Он еще как возражал, но не говорить же ей об этом!
В конце концов, он предложил ей все, что мог предложить, а такие предложения не делают дважды.
– И все-таки, – ненатуральным, холодным, не своим голосом произнесла она, – в следующий раз, прежде чем нагрянуть, позвони мне, пожалуйста, по телефону. Чтобы я была готова.
Он разозлился:
– В следующий раз обязательно позвоню и обязательно по телефону. Чтобы ты была готова.
– Как ты попал в дом?
– Вошел в дверь.
– Ты что, сломал замок?
– Ну конечно. Ломом.
Она тихонько хихикнула – не хотела, но не смогла удержаться.
– Твоя дверь была открыта, – сухо пояснил Ястребов. – Света не было. Я зашел и увидел тебя на лестнице.

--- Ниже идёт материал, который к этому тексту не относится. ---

-- ==== Sys2Proof/Machine/Mras.lean ====
section
/-!
DEFINITION. mras, the assembler of the Brohar native instruction set (R210, R211, R213 to R217): from the text of a source
to the bytes of its code object (R218, R219). Syntax that the manual does not give is as log entry 166 says.
-/

namespace Sys2Proof.Machine

/-! ### Lines (R213) -/

/-- A token of a line. -/
inductive Tok where
  /-- Letters, digits, underscores and dots. -/
  | word (w : List Char)
  /-- Another character. -/
  | sym (c : Char)
deriving DecidableEq, Repr

/-- A character of a word. -/
def isWordChar (c : Char) : Bool := c.isAlphanum || c = '_' || c = '.'

/-- A character between tokens. -/
def isBlank (c : Char) : Bool := c = ' ' || c = '\t' || c = '\r'

/-- The tokens of a line up to its comment; `w` is the word read so far, reversed. -/
def tokens (w : List Char) : List Char → List Tok
  | [] => if w = [] then [] else [.word w.reverse]
  | c :: cs =>
    let done : List Tok := if w = [] then [] else [.word w.reverse]
    if isWordChar c then tokens (c :: w) cs
    else if c = ';' || (c = '/' && cs.head? = some '/') then done
    else if isBlank c then done ++ tokens [] cs
    else done ++ .sym c :: tokens [] cs

/-- An identifier: a letter or underscore, then letters, digits and underscores. -/
def isIdent : List Char → Bool
  | [] => false
  | c :: cs => (c.isAlpha || c = '_') && cs.all fun x => x.isAlphanum || x = '_'

/-- The value of a digit in a base. -/
def digitOf (base : Nat) (c : Char) : Option Nat :=
  let n := if c.isDigit then c.toNat - 48 else if 'a' ≤ c ∧ c ≤ 'f' then c.toNat - 87 else if 'A' ≤ c ∧ c ≤ 'F' then c.toNat - 55 else 99
  if n < base then some n else none

/-- Digits with underscores between them; `after`: the last character was a digit. -/
def digitsOf (base acc : Nat) (after : Bool) : List Char → Option Nat
  | [] => if after then some acc else none
  | c :: cs =>
    if c = '_' then (if after then digitsOf base acc false cs else none)
    else (digitOf base c).bind fun d => digitsOf base (acc * base + d) true cs

/-- A number: decimal, 0x or 0b. -/
def numberOf : List Char → Option Nat
  | '0' :: 'x' :: cs => digitsOf 16 0 false cs
  | '0' :: 'b' :: cs => digitsOf 2 0 false cs
  | cs => digitsOf 10 0 false cs

/-- Names are case-insensitive. -/
def lower (w : List Char) : List Char := w.map Char.toLower

/-- A value that a literal stands for. -/
inductive AsmVal where
  /-- A number. -/
  | num (n : Int)
  /-- A label or `.cap` symbol. -/
  | name (w : List Char)
deriving DecidableEq, Repr

/-- A literal: `#` and a number, a negative number, a label or a `.cap` symbol. -/
def litTok : List Tok → Option AsmVal
  | [.sym '#', .word w] => if isIdent w then some (.name w) else (numberOf w).map fun n => .num n
  | [.sym '#', .sym '-', .word w] => (numberOf w).map fun n => .num (-(n : Int))
  | _ => none

/-- An immediate. -/
def immTok (ts : List Tok) : Option Nat :=
  match litTok ts with
  | some (.num (.ofNat n)) => some n
  | _ => none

Неужели она не заперла дверь?! Как это ее угораздило? Вот так – Осип недоглядел, и она дверь не заперла!
Говорить больше было не о чем, и неловкость, которая никуда не исчезла, а просто пряталась где-то под кроватью, выползла оттуда и стала неудержимо и стремительно распространяться по комнате с ворсистым ковром и огромным комом зеленого казенного покрывала посреди кисельной розы.
Надо вставать. Надо вставать и делать вид, что все нормально – изящно набрасывать халат, эротично подвязываться атласным поясом, принимать душ вдвоем, варить кофе, целоваться в сумерках у плиты.

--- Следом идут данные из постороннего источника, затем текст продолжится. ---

-- ==== Sys2Proof/Tests/Slice0.lean ====
section
/-!
SUPPORT. Tests of the model: refused ill-formed words, decoded words, one-step runs and witnesses of the obligations. A
witness shows, clause by clause, that the hypotheses of a statement can be met together.
-/

namespace Sys2Proof.Tests

open Sys2Proof Sys2Proof.Machine Sys2Proof.Claims

set_option Elab.async false

/-! ### Decoding -/

/-- Each word, of the number of bits that the table gives it, decodes to its instruction. -/
def allDecode (ws : List (Nat × Nat × Instr)) : Bool := ws.all fun w => decodeTableWord w.1 w.2.1 == some w.2.2

/-- No word of the list decodes. -/
def noneDecodes (ws : List (Nat × Nat)) : Bool := ws.all fun w => (decodeTableWord w.1 w.2).isNone

theorem test_decode_from_ill : allDecode [
  (32, 0x00A042BE, .ill 160 66 190),
  (32, 0x01000060, .nop 6),
  (32, 0x02CB91CF, .bra 13341135),
  (32, 0x0306F145, .bany 6 61765),
  (32, 0x0407BD6A, .ball 7 48490),
  (32, 0x0506EC1E, .bnone 6 60446),
  (32, 0x0622076D, .brs 34 1901),
  (32, 0x06B67734, .brsZ 54 30516),
  (32, 0x07003240, .jmp 50 4),
  (32, 0x082A0D47, .call 42 3399),
  (32, 0x09003A30, .ret 58 3),
  (32, 0x0A000860, .rep 8 96),
  (32, 0x0B0004DF, .loopb 4 223),
  (32, 0x0C000040, .exit 4),
  (32, 0x0D000070, .endTeam 7),
  (32, 0x0E08B420, .yield 2228 2)] = true := by decide +kernel

theorem test_decode_from_yieldc : allDecode [
  (32, 0x0F812F0E, .yieldc 1 1 47 14),
  (32, 0x10001B50, .setm 27 5),
  (32, 0x110C00F0, .getm 12 15),
  (32, 0x1200000E, .setpri 14),
  (32, 0x13000007, .role 7),
  (32, 0x14000004, .join 4),
  (32, 0x15000002, .leave 2),
  (32, 0x1600C30E, .trap 49934),
  (32, 0x1700CC12, .bkpt 52242),
  (32, 0x18000020, .eret 2),
  (32, 0x1909009F, .rdsr 9 159),
  (32, 0x1A9F1D30, .wrsr 159 29 3),
  (32, 0x1B002210, .seedr 34 1),
  (32, 0x1CFF804E, .waitc 63 56 1 14),
  (32, 0x1D00190E, .monarm 25 14),
  (32, 0x1E3E3F30, .monwait 62 63 3)] = true := by decide +kernel

theorem test_decode_from_barw : allDecode [
  (32, 0x1F380613, .barw 56 6 19),
  (32, 0x20151F0D, .bary 21 31 13),
  (32, 0x212339B0, .mwait 35 57 11),
  (32, 0x22290730, .revoke 41 7 3),
  (32, 0x233D00C0, .sweepq 61 12),
  (32, 0x24020403, .kand 2 4 3),
  (32, 0x25010304, .kor 1 3 4),
  (32, 0x26020203, .kxor 2 2 3),
  (32, 0x27010303, .kandn 1 3 3),
  (32, 0x280705A0, .knot 7 5 10),
  (32, 0x290105B0, .kmov 1 5 11),
  (32, 0x2A2E0320, .kpop 46 3 2),
  (32, 0x2B1403E0, .kfst 20 3 14),
  (32, 0x2C03042D, .ksplit 3 4 45),
  (32, 0x3051307C, .add 81 48 124),
  (32, 0x3179B50C, .adds 121 181 12)] = true := by decide +kernel

theorem test_decode_from_sub : allDecode [
  (32, 0x320F42FA, .sub 15 66 250),
  (32, 0x33F106F4, .mul 241 6 244),
  (32, 0x34C05CD9, .mulh 192 92 217),
  (32, 0x3568058D, .mad 104 5 141),
  (32, 0x36CA6C5E, .min 202 108 94),
  (32, 0x376195D8, .max 97 149 216),
  (32, 0x38037410, .abs 3 116 1),
  (32, 0x39B62FA0, .neg 182 47 10),
  (32, 0x3AF5F533, .and 245 245 51),
  (32, 0x3B1FC23F, .or 31 194 63),
  (32, 0x3CEED2F2, .xor 238 210 242),
  (32, 0x3D775984, .andn 119 89 132),
  (32, 0x3E5BE590, .not 91 229 9),
  (32, 0x3F41C777, .shl 65 199 119),
  (32, 0x401C97C0, .shr 28 151 192),
  (32, 0x41C8CD5F, .sha 200 205 95)] = true := by decide +kernel

theorem test_decode_from_rot : allDecode [
  (32, 0x42DD4C0A, .rot 221 76 10),
  (32, 0x43213658, .cmp 4 1 54 88),
  (32, 0x44849D5D, .sel 132 157 93),
  (32, 0x45EC2660, .mov 236 38 6),
  (32, 0x4647EDC0, .popc 71 237 12),
  (32, 0x478C1850, .clz 140 24 5),
  (32, 0x48B05250, .ctz 176 82 5),
  (32, 0x492ECD15, .fns 46 205 21),
  (32, 0x4AA127C0, .brev 161 39 12),
  (32, 0x4BB1507C, .bfx 177 80 124),
  (32, 0x4C2AB90D, .bfi 42 185 13),
  (32, 0x4D15FD14, .cvt 21 253 20),
  (32, 0x4E89ED1A, .cvtn 137 237 26),
  (32, 0x4F093D30, .packn 9 61 48),
  (32, 0x50995935, .unpkn 153 89 53),
  (32, 0x514175A7, .fadd 65 117 167)] = true := by decide +kernel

Ах нет, сначала душ, а потом эротичный халат с поясом.
Ничего такого Инна не умела. И неловкость страшно ей мешала, и еще то, что у нее никогда не было любовника, и то, что у него фамилия Ястребов, и следовательно, они принадлежат к разным «политическим группировкам», и еще то, что она так легкомысленно настроила его против себя в эфире, и то, что Осип сказал – за всеми нынешними темными делами стоит этот, который неизвестно как оказался в ее постели.
Впрочем, известно. Он вошел в дверь, потому что дверь была открыта.
– Я могу сварить кофе, – фальшиво сказала Инна, мечтая, чтобы он отвернулся. – Хочешь?
Конечно, надо было отказаться, но он согласился – герой-любовник, Луис-Альберто, чашка кофе после секса, задумчивый поцелуй и неожиданное известие о том, что она на самом деле его сестра!..
Так как он все смотрел на нее угольно-черными, как самая черная из всех черных дыр, описанных в учебнике астрономии, глазами, она кое-как перегнулась, подтянула к себе атласное казенное покрывало, обмоталась им и сползла с кровати.
По дороге в ванную она налетела на тумбочку – все потому, что он смотрел на нее! – свалила на пол новую книжку Донцовой и его очки. Донцову Инна вернула на место, а очки протянула ему. Он взял – ладонь была широкой и горячей.
Неизвестно почему его очки вызывали у нее странные и сильные эмоции.
– Ты… плохо видишь?
– Да так. – Как?
– Ну, не то чтобы плохо, но без очков мне… трудно.
– Они тебе идут, – зачем-то сказала Инна.
– Спасибо, – весело поблагодарил он и нацепил их и посмотрел на нее – совершенно голый мужчина в стильных очках.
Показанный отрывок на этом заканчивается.